If you thought Britain was a civilized, genteel society of tea drinkers and croquet players, think again. It is actually, according to those in the know, a nation brutally oppressed, and cruelly manipulated by the mind controlling melodies of Mozart. 

Yes, that’s right, according to Sign of the Times, “Britain has become the ‘Willy Wonka’ of social control, churning out increasingly creepy, bizarre, and fantastic methods for policing the populace.” 

And the latest giant gobstopper being rammed down the British public’s throat is apparently the “weaponization of classical music,” with Mozart being transformed into a “tool of state repression.” 

Which is almost as dramatic sounding as Beethoven’s ninth symphony. 

SotT seems to have gone a little OTT in its depiction of Britain as a dark and sinister place blanketed in CCTV cameras and Mosquito buzzer youth dispersers.
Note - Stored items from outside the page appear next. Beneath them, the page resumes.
-- ==== Sys2Proof/Config.lean ====
section
/-! DEFINITION. What one device fixes and the spec does not: its identity, what the published standards the spec names by
title compute, and the free values. Every constant is opaque: no proof can see a value of it, so a statement holds for every
value. Log entries 5, 6 and 7. -/

namespace Sys2Proof.Config

/-! ### Identity (log entry 7) -/

/-- SYS.STEPPING (R112). -/
opaque stepping : Bytes

/-- SYS.SERIAL, set at FACTORY (R112). -/
opaque serial : Bytes

/-- VENDOR_ID and MODEL with which the device identifies itself over UDP (R380, R381). -/
opaque vendorId : Nat

opaque modelId : Nat

/-- MAC address of a management port (FB.ETH.04 and .05). -/
opaque mac : Nat → Bytes

/-- The root key of a life-cycle state (R478). -/
opaque root : Nat → Bytes

/-! ### Free values (log entry 6) -/

/-- `random k n`: the n bytes of the k-th draw from the key store's random source. -/
opaque random : Nat → Nat → Bytes

/-- The import and export units of a journaled increment, by LSEC and channel, that fails its check and stands in no page of the
legal partition yet (R88 names no other source). -/
opaque lostIncrement : Nat → Nat → Nat × Nat

/-- The state of a lane's scrambler when it begins to send: lane, micro-frame, blocks sent before (R113). -/
opaque scramblerState : Nat → Nat → Nat → Nat

/-- A byte in the destination range of a bad descriptor, which R430 leaves undefined: draw, address. -/
opaque undefinedByte : Nat → Nat → Byte

/-- The interleaving field of a DATA frame, which the spec leaves to the sender. -/
opaque yardIlv : Nat

/-- The length in 10 µs that a relay window gets per frame carried; the spec gives the proportion only. -/
opaque relayUnit : Nat

/-! ### Published standards the spec names (log entry 5) -/

/-- The vehicle Ethernet frame that carries a message: connector, message, arguments, draw (ISO 15118, TLS, TCP, R286). -/
opaque vehFrame : Nat → Nat → List Nat → Nat → Bytes

/-- What a context holds of its transport after an exchange: message sequence, TCP send and receive state, TLS secrets and record
sequence numbers (R303): context, draw. -/
opaque transport : Nat → Nat → Bytes

/-- The certificates of a chain are within their validity at a civil time in ns. -/
opaque certCurrent : Bytes → Nat → Bool

/-- The public key of the leaf of a certificate chain. -/
opaque leafKey : Bytes → Bytes

/-- A certificate chain verifies up to one of the root certificates. -/
opaque chainVerifies : Bytes → Bytes → Bool

/-- The public point of a private key on P-521. -/
opaque p521Pub : Nat → Bytes

/-- An ecdsa_secp521r1_sha512 signature: private key, message, nonce. -/
opaque p521Sign : Nat → Bytes → Nat → Bytes

/-- The certificate signing request of a private key. -/
opaque csr : Nat → Bytes

/-- AES-128-CCM: key, header, body; the sealed body with its tag. -/
opaque ccmSeal : Bytes → Bytes → Bytes → Bytes

/-- AES-128-CCM: key, header, sealed bytes; none where the tag fails. -/
opaque ccmOpen : Bytes → Bytes → Bytes → Option Bytes

/-- AES-256-GCM: key, nonce, associated data, plaintext; the ciphertext with its tag (R468). -/
opaque gcmSeal : Bytes → Bytes → Bytes → Bytes → Bytes

/-- AES-256-GCM: key, nonce, associated data, ciphertext with tag; none where the tag fails (R468). -/
opaque gcmOpen : Bytes → Bytes → Bytes → Bytes → Option Bytes

/-- AES-CMAC: key, message. -/
opaque cmac : Bytes → Bytes → Bytes

/-- AES key wrap of RFC 3394: key-encryption key, key. -/
opaque keyWrap : Bytes → Bytes → Bytes

/-- The proof a yard node sends in its ASSOC_REQ passes: install key, serial, nonce field. -/
opaque nonceProof : Bytes → Bytes → Bytes → Bool

/-- The parity bits of a codeword where the parity columns of the base matrix are singular: rate code, information bits. -/
opaque ldpcParity : Nat → List Bool → List Bool

/-- The tone map set the receiver chooses for the link from a node, at a beacon period: rate, GI code, six maps (R392). -/
opaque toneMaps : Nat → Nat → Nat × Nat × List Bytes

/-- Entry `n` of the base matrices of the powerline code, rates 1/2, 2/3 and 5/6, row by row; the spec does not list them (R393). -/
opaque ldpcBase : Nat → Nat

/-- The shift value of an entry as YARD.LDPC_BASE shows it: below 200, or 0xFFFF for an empty entry (R393, R416). -/
def ldpcShift (n : Nat) : Nat := if ldpcBase n < 200 then ldpcBase n else 0xFFFF

/-- The 1,152 bytes of YARD.LDPC_BASE (R416). -/
def ldpcBytes : Bytes := (List.range 576).flatMap (fun n => [BitVec.ofNat 8 (ldpcShift n), BitVec.ofNat 8 (ldpcShift n / 256)])

end Sys2Proof.Config
end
A place where police beam blindingly bright lights into youngsters’ eyes as they sit canoodling on park benches at night. A place where arrests are now made by unmanned drones

But worst of all, it is a soul destroying place where the sweet melodies of classical music have apparently been given the Clockwork Orange treatment, used in ways that sends youth screaming and running to the nearest non-mosquitoed, non-mozartified bus shelter.

West Park School, in Derby was apparently the pioneer in the Bach brutalization and Tchaikovsky terrorizing of youth, “subjecting” (its words) naughty children to classical music in so called “special detentions,” lasting two hours. Which by all accounts is more than a little night music. 
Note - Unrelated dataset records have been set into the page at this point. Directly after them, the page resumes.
-- ==== Sys2Proof/Machine/Crypto.lean ====
section
/-! DEFINITION. The detection codes the specification spells out (CRC-8 of R77 and R117, CRC-16, CRC-24 and CRC-32) and
the published functions it refers to by name that are short enough to write whole: SHA-256 (FIPS 180-4), HMAC-SHA-256
(FIPS 198-1), the counter-mode derivation of SP 800-108, the ECDSA P-256 verification and point check (FIPS 186).
The other published functions are free values of Sys2Proof/Config.lean. -/

namespace Sys2Proof.Machine

/-! ### Cyclic codes -/

/-- One step of a cyclic code taken most significant bit first: `w` bits, generator `poly`, next data bit `b`. -/
def crcStepMsb (w poly : Nat) (c : Nat) (b : Bool) : Nat :=
  let top := (c.testBit (w - 1)) != b
  let s := (c * 2) % 2 ^ w
  if top then s ^^^ poly else s

/-- A cyclic code over a list of bits in the order given. -/
def crcBits (w poly init : Nat) (bits : List Bool) : Nat := bits.foldl (crcStepMsb w poly) init

/-- The bits of a byte, least significant first. -/
def bitsLsb (n w : Nat) : List Bool := (List.range w).map (fun i => n.testBit i)

/-- The bits of a number, most significant first. -/
def bitsMsb (n w : Nat) : List Bool := (bitsLsb n w).reverse

/-- Bits of a byte string, each byte least significant bit first. -/
def bytesBitsLsb (bs : Bytes) : List Bool := bs.flatMap (fun b => bitsLsb b.toNat 8)

/-- Bits of a byte string, each byte most significant bit first. -/
def bytesBitsMsb (bs : Bytes) : List Bool := bs.flatMap (fun b => bitsMsb b.toNat 8)

/-- The low `w` bits of a number in the opposite order. -/
def reverseBits (w n : Nat) : Nat := (bitsLsb n w).foldl (fun a b => 2 * a + boolNat b) 0

/-- The detection code of a 64-bit memory word at a word address: generator x^8 + x^5 + x^3 + x^2 + x + 1, initial
value 0xFF, 64 data bits then 23 address bits, each least significant bit first (R77). -/
def wordCode (data addr : Nat) : Nat := crcBits 8 0x2F 0xFF (bitsLsb data 64 ++ bitsLsb addr 23)

/-- The CRC-32 of IEEE 802.3: reflected, generator 0x04C11DB7, initial value and final XOR all ones. -/
def crc32 (bs : Bytes) : Nat := (reverseBits 32 (crcBits 32 0x04C11DB7 0xFFFFFFFF (bytesBitsLsb bs))) ^^^ 0xFFFFFFFF

/-! ### SHA-256 -/

/-- A 32-bit word of the hash. -/
abbrev W32 := BitVec 32

/-- The first 64 primes, from which FIPS 180-4 takes its constants. -/
def smallPrimes : List Nat :=
  [2, 3, 5, 7, 11, 13, 17, 19, 23, 29, 31, 37, 41, 43, 47, 53, 59, 61, 67, 71, 73, 79, 83, 89, 97, 101, 103, 107, 109, 113,
   127, 131] ++
  [137, 139, 149, 151, 157, 163, 167, 173, 179, 181, 191, 193, 197, 199, 211, 223, 227, 229, 233, 239, 241, 251, 257, 263,
   269, 271, 277, 281, 283, 293, 307, 311]

/-- The whole part of the `k`-th root of `n`, found bit by bit below 2^`b`, from the part `r` found so far. -/
def rootFrom (k n : Nat) : Nat → Nat → Nat
  | 0, r => r
  | b + 1, r => rootFrom k n b (if (r + 2 ^ b) ^ k ≤ n then r + 2 ^ b else r)

/-- The first 32 bits of the fraction of the `k`-th root of `p`. -/
def rootFraction (k p : Nat) : W32 := BitVec.ofNat 32 (rootFrom k (p * 2 ^ (32 * k)) 37 0)

/-- The round constants (cube roots) and the initial hash value (square roots). -/
def roundConsts : List W32 := smallPrimes.map (rootFraction 3)

def hashInit : List W32 := (smallPrimes.take 8).map (rootFraction 2)

/-- The XOR of a word's rotations by the amounts listed. -/
def xorRots (rs : List Nat) (x : W32) : W32 := rs.foldl (fun y r => y ^^^ x.rotateRight r) 0

/-- The message schedule, kept newest word first, extended by `n` words. -/
def scheduleUp : Nat → List W32 → List W32
  | 0, w => w
  | n + 1, w =>
    let near := xorRots [17, 19] (w.getD 1 0) ^^^ (w.getD 1 0 >>> 10)
    let far := xorRots [7, 18] (w.getD 14 0) ^^^ (w.getD 14 0 >>> 3)
    scheduleUp n ((near + w.getD 6 0 + far + w.getD 15 0) :: w)

/-- The working words as two histories, newest first: FIPS's a, b, c, d are the newest four of the one, e, f, g, h of the
other. -/
structure HashRun where
  top : List W32
  low : List W32
  deriving DecidableEq, Repr

/-- One round with the sum of its constant and schedule word. -/
def hashRound (s : HashRun) (kw : W32) : HashRun :=
  let x := fun i => s.top.getD i 0
  let y := fun i => s.low.getD i 0
  let choice := y 2 ^^^ (y 0 &&& (y 1 ^^^ y 2))
  let majority := (x 0 &&& x 1) ||| (x 2 &&& (x 0 ||| x 1))
  let carry := y 3 + kw + choice + xorRots [6, 11, 25] (y 0)
  { top := (carry + majority + xorRots [2, 13, 22] (x 0)) :: s.top, low := (x 3 + carry) :: s.low }

/-- The big-endian words of a byte string. -/
def beWords : Nat → Bytes → List W32
  | 0, _ => []
  | n + 1, bs => BitVec.ofNat 32 (beNat (bs.take 4)) :: beWords n (bs.drop 4)

/-- One block: the working words start from the hash value and are added to it. -/
def shaBlock (h : List W32) (blk : Bytes) : List W32 :=
  let w := (scheduleUp 48 (beWords 16 blk).reverse).reverse
  let r := (List.zipWith (· + ·) roundConsts w).foldl hashRound { top := h.take 4, low := h.drop 4 }
  List.zipWith (· + ·) h (r.top.take 4 ++ r.low.take 4)

/-- The padding of SHA-256. -/
def shaPad (m : Bytes) : Bytes :=
  m ++ [0x80] ++ List.replicate ((119 - m.length % 64) % 64) 0 ++ natBe 8 (8 * m.length)

/-- The blocks of a padded message, by fuel. -/
def shaBlocks : Nat → List W32 → Bytes → List W32
  | 0, h, _ => h
  | n + 1, h, bs => shaBlocks n (shaBlock h (bs.take 64)) (bs.drop 64)

/-- SHA-256 (FIPS 180-4). -/
def sha256 (m : Bytes) : Bytes :=
  let p := shaPad m
  (shaBlocks (p.length / 64) hashInit p).flatMap (fun w => natBe 4 w.toNat)

/-- HMAC-SHA-256 (FIPS 198-1). -/
def hmac256 (key msg : Bytes) : Bytes :=
  let k := if key.length > 64 then sha256 key else key
  let k := k ++ List.replicate (64 - k.length) 0
  sha256 (k.map (· ^^^ 0x5c) ++ sha256 (k.map (· ^^^ 0x36) ++ msg))

/-! ### P-256 -/

/-- The field prime of P-256. -/
def p256P : Nat := 2 ^ 256 - 2 ^ 224 + 2 ^ 192 + 2 ^ 96 - 1

/-- The group order of P-256. -/
def p256N : Nat := 0xffffffff00000000ffffffffffffffffbce6faada7179e84f3b9cac2fc632551

/-- The coefficient b of P-256. -/
def p256B : Nat := 0x5ac635d8aa3a93e7b3ebbd55769886bc651d06b0cc53b0f63bce3c3e27d2604b

/-- The base point of P-256. -/
def p256G : Nat × Nat :=
  (0x6b17d1f2e12c4247f8bce6e563a440f277037d812deb33a0f4a13945d898c296,
   0x4fe342e2fe1a7f9b8ee7eb4a7c0f9e162bce33576b315ececbb6406837bf51f5)

/-- A coordinate pair is a point of the curve: both below the prime, and y² = x³ − 3x + b (R486). -/
def p256OnCurve (q : Nat × Nat) : Bool :=
  decide (q.1 < p256P) && decide (q.2 < p256P) &&
    decide ((q.2 * q.2) % p256P = (q.1 * q.1 * q.1 + 3 * (p256P - q.1 % p256P) + p256B) % p256P)

/-- Modular exponentiation by the bits of the exponent, by fuel. -/
def powModFuel : Nat → Nat → Nat → Nat → Nat → Nat
  | 0, acc, _, _, _ => acc
  | f + 1, acc, b, e, m =>
    if e = 0 then acc else powModFuel f (if e % 2 = 1 then acc * b % m else acc) (b * b % m) (e / 2) m

/-- The inverse modulo a prime (Fermat). -/
def invMod (a m : Nat) : Nat := powModFuel 257 1 (a % m) (m - 2) m

/-- Subtraction modulo m. -/
def subMod (a b m : Nat) : Nat := (a % m + m - b % m) % m

/-- Point addition of P-256; `none` is the point at infinity. -/
def p256Add (a b : Option (Nat × Nat)) : Option (Nat × Nat) :=
  match a, b with
  | none, q => q
  | q, none => q
  | some (x1, y1), some (x2, y2) =>
    if x1 = x2 ∧ (y1 + y2) % p256P = 0 then none
    else
      let l :=
        if x1 = x2 then (subMod (3 * x1 * x1) 3 p256P) * invMod (2 * y1) p256P % p256P
        else (subMod y2 y1 p256P) * invMod (subMod x2 x1 p256P) p256P % p256P
      let x3 := subMod (subMod (l * l) x1 p256P) x2 p256P
      some (x3, subMod (l * subMod x1 x3 p256P) y1 p256P)

/-- Scalar multiplication by the bits of the scalar, by fuel. -/
def p256MulFuel : Nat → Option (Nat × Nat) → Option (Nat × Nat) → Nat → Option (Nat × Nat)
  | 0, acc, _, _ => acc
  | f + 1, acc, q, k =>
    if k = 0 then acc else p256MulFuel f (if k % 2 = 1 then p256Add acc q else acc) (p256Add q q) (k / 2)

/-- Scalar multiplication. -/
def p256Mul (k : Nat) (q : Option (Nat × Nat)) : Option (Nat × Nat) := p256MulFuel 257 none q k

/-- The point of 64 stored bytes, X then Y, each a 32-byte little-endian integer (R486). -/
def p256Of (pub : Bytes) : Nat × Nat := (fieldLe pub 0 32, fieldLe pub 32 32)

/-- ECDSA P-256 verification of a digest; r and s are 32-byte little-endian integers, the digest is read big-endian
(R51, FIPS 186). -/
def ecdsaVerify (pub digest r s : Bytes) : Bool :=
  let q := p256Of pub
  let rn := leNat r
  let sn := leNat s
  if rn = 0 ∨ sn = 0 ∨ rn ≥ p256N ∨ sn ≥ p256N ∨ !(p256OnCurve q) then false
  else
    let e := beNat digest
    let w := invMod sn p256N
    match p256Add (p256Mul (e * w % p256N) (some p256G)) (p256Mul (rn * w % p256N) (some q)) with
    | none => false
    | some (x, _) => decide (x % p256N = rn)

end Sys2Proof.Machine
end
The head teacher reckons this has slashed the number of disruptive kiddies by a whopping 60 per cent, which shows that giving children a good Haydn does actually make a difference. 
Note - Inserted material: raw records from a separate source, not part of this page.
/-- Put one current into I0–I3 of a phase. -/
def patchPhase (body : Bytes) (p : Nat) (i : Int) : Bytes :=
  let w := natLe 2 (toSample i)
  patch body (64 + 8 * p) (w ++ w ++ w ++ w)

/-- The prediction stands in for a missing frame (R195): I0–I3 of every driven phase take STG.PH_PRED, ZC is 0. -/
def standinBody (d : Dev) (s : Nat) (body : Bytes) : Bytes :=
  let b := (List.range (stageE d s).phases).foldl (fun b p => patchPhase b p (oq d (oStg s 0x107) (p + 1))) body
  patch b 48 (List.replicate 16 0)

/-- Estimated operation (R193): the samples of an EST phase are replaced by prediction plus the group residual. -/
def estBody (d : Dev) (s : Nat) (body : Bytes) : Bytes :=
  (bitsSet 32 (on d (oStg s 0x103) 3)).foldl (fun b p =>
    patchPhase b p (satS 32 (oq d (oStg s 0x107) (p + 1) + oq d (oStg s 0x104) (groupOf (stageE d s) p + 1)))) body

/-- FRAME_STANDIN (R195). -/
def frameStandin (s : Nat) (d : Dev) : Dev :=
  let d := modLane s (fun l => { l with cur := standinBody d s l.cur }) d
  let d := modStg s (fun x => { x with standin := maskOf (List.range (stageE d s).phases), prevValid := false }) d
  raise 0x2A02 s 0 (setStatus (oStg s 0x105) 0 2 d)

/-- A lane field that counts as missing by itself, since its snapshot word and the word at its source both failed (R80): the
samples of a phase take its prediction, its ZC bits 0, with the stand-in flag; every other field keeps its previous value. That
a sample takes the other three of its phase with it: DEDUCED from R153, a slot reads their mean (log entry 35). -/
def fieldStandin (b : Bind) (d : Dev) : Dev :=
  let code := bindCode b
  let k := bindElem b
  if b.kind = 2 then
    let body := fun (cur old : Bytes) =>
      if 1 ≤ code ∧ code ≤ 4 then patchPhase cur k (oq d (oStg b.sub 0x107) (k + 1))
      else if code = 0x10 then patch cur 48 (natLe 16 (clearMask (fieldLe cur 48 16) (15 <<< (4 * k))))
      else patch cur (upOff code k).1 (slice old (upOff code k).1 (upOff code k).2)
    let d := modLane b.sub (fun l => { l with cur := body l.cur l.old }) d
    let d := if code ≤ 4 then modStg b.sub (fun x => { x with standin := setBit x.standin k }) d else d
    raise 0x2A02 b.sub 0 (setStatus (oStg b.sub 0x105) 0 2 d)
  else if b.kind = 4 then
    let l := 32 + b.sub
    let first := (dispE d b.sub).first
    let recs := fun (c : Nat) (f : RecS → RecS) => { d with lanes := { d.lanes with recs := modAt d.lanes.recs (first + c) f } }
    if code = 0x201 ∨ code = 0x202 then
      let o := (if code = 0x201 then 16 else 32) + 2 * k
      modLane l (fun x => { x with cur := patch x.cur o (slice x.old o 2) }) d
    else if code = 0x210 then recs (k / 4) (fun r => { r with curThermal := setAt r.curThermal (k % 4) (r.oldThermal.getD (k % 4) 0) })
    else if 0x211 ≤ code ∧ code ≤ 0x213 then
      recs k (fun r => { r with curThermal := setAt r.curThermal (code - 0x20D) (r.oldThermal.getD (code - 0x20D) 0) })
    else if code = 0x220 then recs k (fun r => { r with curRiso := r.oldRiso })
    else if code = 0x221 then recs k (fun r => { r with curIso := r.oldIso })
    else if code = 0x230 then modLane l (fun x => { x with cur := patch x.cur 12 (slice x.old 12 2) }) d
    else modLane l (fun x => { x with cur := patch x.cur 0 (slice x.old 0 4) }) d
  else d

/-- STG_HOLD (R196). -/
def enterHold (s : Nat) (d : Dev) : Dev :=
  let d := modStg s (fun x => { x with hold := true, holdCnt := 1, prevValid := false, holdEnds := false }) d
  raise 0x2C04 s 0 (setStatus (oStg s 0x105) 0 0 d)

/-- The status of a frame that lets LOST end (R197). -/
def lostEndStatus (w : Nat) : Bool := w.testBit 15 || (!(w.testBit 13) && bitsOf w 7 4 == 0 && !(w.testBit 16))

/-- The frame latched for this micro-frame: a frame with any other SEQ counts as missing (R40, R121). -/
def latchedNow (micro : Nat) (l : LaneS) : Option Bytes := if l.latchSeq = micro % 65536 then l.latch else none

/-- The sample token of a bound stage (R40, R143, R195, R196, R197, R586). -/
def sampleStage (s : Nat) (d : Dev) : Dev :=
  let l := laneS d s
  let x := stgS d s
  match latchedNow d.time.micro l with
  | some body =>
    let d := modLane s (fun l => { l with cur := body, old := l.cur, latch := none, valid := true }) d
    let d := modLane s (fun l => { l with cur := estBody d s l.cur }) d
    modStg s (fun x => { x with
      standin := on d (oStg s 0x103) 3, prevValid := true, holdEnds := x.hold,
      holdCnt := 0, validCnt := if x.lost then x.validCnt + 1 else 0 }) d
  | none =>
    if l.upSleep then modLane s (fun l => { l with valid := true, old := l.cur }) d
    else
      let d := modLane s (fun l => { l with valid := false, old := l.cur }) d
      let d := if l.everUp then incr 32 0x202 (s + 1) d else d
      if x.startLost then modStg s (fun x => { x with validCnt := 0, prevValid := false }) d
      else if x.hold then modStg s (fun x => { x with holdCnt := x.holdCnt + 1, holdEnds := false, validCnt := 0 }) d
      else if x.prevValid then modStg s (fun x => { x with validCnt := 0 }) (frameStandin s d)
      else modStg s (fun x => { x with validCnt := 0 }) (enterHold s d)

/-- HOLD ends at the boundary token after a valid frame (R196). -/
def holdEnd (s : Nat) (d : Dev) : Dev :=
  if (stgS d s).hold && (stgS d s).holdEnds then
    let d := modStg s (fun x => { x with hold := false, holdEnds := false, holdCnt := 0 }) d
    raise 0x2803 s 0 (clrStatus (oStg s 0x105) 0 0 d)
  else d

/-- STG_LOST (R197): HOLD has lasted SYS.LANE_HOLD_LIMIT sample tokens. -/
def stgLost (s : Nat) (d : Dev) : Dev :=
  let x := stgS d s
  if running d && x.hold && !x.lost && decide (x.holdCnt ≥ on d 0x206 0) then
    let d := modStg s (fun x => { x with lost := true, validCnt := 0 }) d
    let d := forEach (List.range (stageE d s).groups) (fun g => putq (oGrp s g 0x15) 0 0) d
    raise 0x2E05 s 0 (setStatus (oStg s 0x105) 0 1 d)
  else d

/-- LOST_END (R197, R586): frames valid for a whole minor frame, the newest showing the stage ramped down; on a STANDBY unit the start-up LOST ends at
the first valid frame. The stage resumes with RUN 0 and every CLOSE bit 0. -/
def lostEnd (s : Nat) (d : Dev) : Dev :=
  let x := stgS d s
  let need := if x.startLost && d.pair.role == .standby then (if x.prevValid then 0 else 1) else minMicros d.time.code
  if running d && x.lost && decide (x.validCnt ≥ need) && (decide (need = 0) || lostEndStatus (fieldLe (upBody d s) 0 4)) &&
      (decide (need ≠ 0) || x.prevValid) then
    let d := modStg s (fun x => { x with
      lost := false, startLost := false, hold := false, holdEnds := false, holdCnt := 0,
      validCnt := 0, resume := true }) d
    let d := clrStatus (oStg s 0x105) 0 1 (clrStatus (oStg s 0x105) 0 0 d)
    { d with lanes := { d.lanes with lreg := alSet d.lanes.lreg (fkey 3 s 0x111 0) 0 } }
  else d

end Sys2Proof.Machine
end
But whilst some may think putting the little monsters on the Rachmaninoff is a good thing, and the only way to truly get a decent Handel on the situation of antisocial behaviorism, others believe its nothing to Ravel in. 

Because whereas children may have found classical music tiresome and boring before, used as a tool for punishment, it has apparently become unbearable.

This is not news to the town of Tyne and Wear where classical music has purportedly been used at train stations as a weapon against hoodied yoof since the early 2000s. 

Tyne and Wear Metro fessed up to blasting “youths hanging around” its train stations with Mozart and Vivaldi to make them go away, saying the method worked amazingly well. 

“They seem to loathe [the music],” said a railway spokesman, “It’s pretty uncool to be seen hanging around somewhere when Mozart is playing.” 

Tube stations across London are apparently taking note and picking up Tyne and Wear’s tune like the pied piper. Bus-stops, parking lots, parks and shops are following the (nutcracker) suit.

Funny that, you’d think the soothing sounds of classical might be a good accompaniment to shopping, or should that be Chopin? Oh well, welcome to little Britten.